=== INSTRUCTIONS FOR THE TASK ===
Where does the string "blockAt" occur in the records below? Copy every line that holds it.

(Records from a data source)
/-- The plan begins the window on a slice with an idle gap of 200 µs, and it runs (R49, R146). -/
def inGap (n : Nat) (s : State) : Bool := bit s.mls.plan.gaps n && decide (runTime s < s.mls.startAt + 200000)

/-- A planned TXOP that may start: outside the gap left for calibration; from the brim on, only one for a TWT service period
that has begun (R139, R142, R146). -/
def plannedTxop (n ac : Nat) (s : State) : Option Txop :=
  (nextPlanned n s.mls.plan).bind fun t =>
    let serves := t.twt && t.users.any fun h => (station h s).any fun x => inService h x s
    if t.ac = ac ∧ (!s.mls.inBrim || serves) ∧ !(slice n s).radarMove ∧ !inGap n s then
      some ⟨ac, 0, t.users, 0, false, t.uplink, t.sounding, t.twt, 0, [], [], false, 0, (0, 0), some t⟩
    else none

/-- A management frame that is a channel switch announcement. -/
def isCsa (f : MgmtFrame) : Bool := match f.body with | .csa _ => true | _ => false

/-- The device may send to a station on a link: an EMLSR client is in no exchange, nor a transition delay, elsewhere, and from an
NSTR MLD it neither receives, nor has triggered it, on the other link of the pair the station declares (R122, R123). -/
def linkFree (h n : Nat) (s : State) : Bool :=
  (station h s).all fun x =>
    (x.kind != 3 || (!x.emlsrHold && x.emlsrOn.all (· == n)))
      && !(x.kind == 2 && bit x.nstrPair n && (others n).any fun m => bit x.nstrPair m
        && (((mac m s).fixed.any fun f => f.kind == 11 && f.users.contains h) || (slice m s).reception.any fun r => r.station == h))

/-- A management frame that may be sent: after radar only a channel switch announcement (R48). -/
def mgmtReady (n : Nat) (s : State) (f : MgmtFrame) : Bool :=
  !f.flight && (!(slice n s).radarMove || isCsa f) && linkFree f.station n s

/-- What the EDCA function of a category has to send, in order: on AC_VO a beacon, then management frames, the CTS-to-self, group
frames due, and planned TXOPs (R107; the order among them and group frames on AC_VO are DESIGN CHOICE, log 27). After radar only
beacons and channel switch announcements remain (R48). -/
def contents (n ac : Nat) (s : State) : List Txop :=
  let m := mac n s
  let x := slice n s
  (if ac = 3 && m.beaconWaits then [ownTxop 1] else [])
    ++ (if ac = 3 && m.mgmt.any (mgmtReady n s) then [ownTxop 2] else [])
    ++ (if ac = 3 && !x.radarMove && ctsDue n s then [ownTxop 4] else [])
    ++ (if ac = 3 && !x.radarMove && groupDue n s then [ownTxop 3] else [])
    ++ (plannedTxop n ac s).toList

/-- What it would send next. -/
def content (n ac : Nat) (s : State) : Option Txop := (contents n ac s).head?

/-! ### The medium (R56, R108) -/

/-- A slice receives a frame that may be for the device, or awaits a TB PPDU (R56). -/
def receiving (n : Nat) (s : State) : Bool :=
  (slice n s).rx == .tbWindow || (slice n s).reception.any fun r => r.tb || r.span || (r.lsig && !r.rejected)

/-- A reception of a slice runs, or its acknowledgement is owed or on the air (R56). -/
def exchanging (n : Nat) (s : State) : Bool :=
  receiving n s || (mac n s).response.isSome || (slice n s).tx.any fun p => p.kind == 4

/-- A transmission on the slice waits for the reception of its NSTR partner, its acknowledgement included (R56). -/
def nstrHeld (n : Nat) (s : State) : Bool := (others n).any fun m => nstr n m s && exchanging m s

/-- A subchannel is busy: the primary by its energy, another also by a PPDU on it (R108). -/
def ccaBusy (primary : Bool) (c : Cca) : Bool := decide (-62 ≤ c.energy) || (!primary && decide (-72 ≤ c.ppdu))

/-- Subchannels of a channel that were idle, as a mask. -/
def idleMask (c : Channel) (l : List Cca) : Nat :=
  bitsNat ((List.range (2 ^ c.width)).map fun i => !ccaBusy (i == c.primary) (l.getD i {}))

/-- The subchannels of the channel of a width code around the primary, as a mask. -/
def blockAt (c : Channel) (k : Nat) : Nat := (2 ^ 2 ^ k - 1) * 2 ^ (c.primary / 2 ^ k * 2 ^ k)

/-- The subchannels of such a channel that a mask leaves out form a pattern of IEEE 802.11be, or none. -/
def patternOk (c : Channel) (k mask : Nat) : Bool :=
  let out := (blockAt c k ^^^ (blockAt c k &&& mask)) / 2 ^ (c.primary / 2 ^ k * 2 ^ k)
  mask.testBit c.primary && (out == 0 || (punctures k).contains out)

/-- Width code and subchannels of a PPDU no wider than asked: an EHT PPDU leaves the busy ones out where the pattern is allowed;
any other, and an EHT PPDU where it is not, takes the widest channel around the primary whose subchannels were all idle (R108;
only an EHT PPDU takes a channel with statically punctured ones, DEDUCED, log 71). -/
def coverOf (c : Channel) (idle : Nat) (eht : Bool) (ask : Nat) : Nat × Nat :=
  let k := min ask c.width
  let free := idle &&& unpunctured c
  let whole (j : Nat) : Bool :=
    if eht then (blockAt c j &&& unpunctured c &&& idle) == (blockAt c j &&& unpunctured c) && patternOk c j free
    else (blockAt c j &&& free) == blockAt c j
  if eht && patternOk c k free then (k, blockAt c k &&& free)
  else
    let j := (((List.range (k + 1)).reverse).find? whole).getD 0
    (j, blockAt c j &&& unpunctured c)

/-- The primary subchannel's energy was below the threshold. -/
def primaryIdle (n : Nat) (s : State) : Bool :=
  (tuned n s).all fun c => !ccaBusy true ((mac n s).cca.getD c.primary {})

/-- The slice's medium is its own to take: no TXOP, PPDU, reception, calibration step or forced RAD_CALIBRATE of it runs, its
primary subchannel is idle and no NAV is set (R50, R108). -/
def mediumFree (n : Nat) (s : State) : Bool :=
  (mac n s).txop.isNone && (slice n s).tx.isNone && (slice n s).reception.isNone && (slice n s).calRunning.isNone
    && !((slice n s).calJob.any fun j => j.forced && !j.waits) && primaryIdle n s
    && decide ((mac n s).navIntra ≤ runTime s) && decide ((mac n s).navBasic ≤ runTime s)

=== ANSWER SECTION ===
def blockAt (c : Channel) (k : Nat) : Nat := (2 ^ 2 ^ k - 1) * 2 ^ (c.primary / 2 ^ k * 2 ^ k)
  let out := (blockAt c k ^^^ (blockAt c k &&& mask)) / 2 ^ (c.primary / 2 ^ k * 2 ^ k)
    if eht then (blockAt c j &&& unpunctured c &&& idle) == (blockAt c j &&& unpunctured c) && patternOk c j free
    else (blockAt c j &&& free) == blockAt c j
  if eht && patternOk c k free then (k, blockAt c k &&& free)
    (j, blockAt c j &&& unpunctured c)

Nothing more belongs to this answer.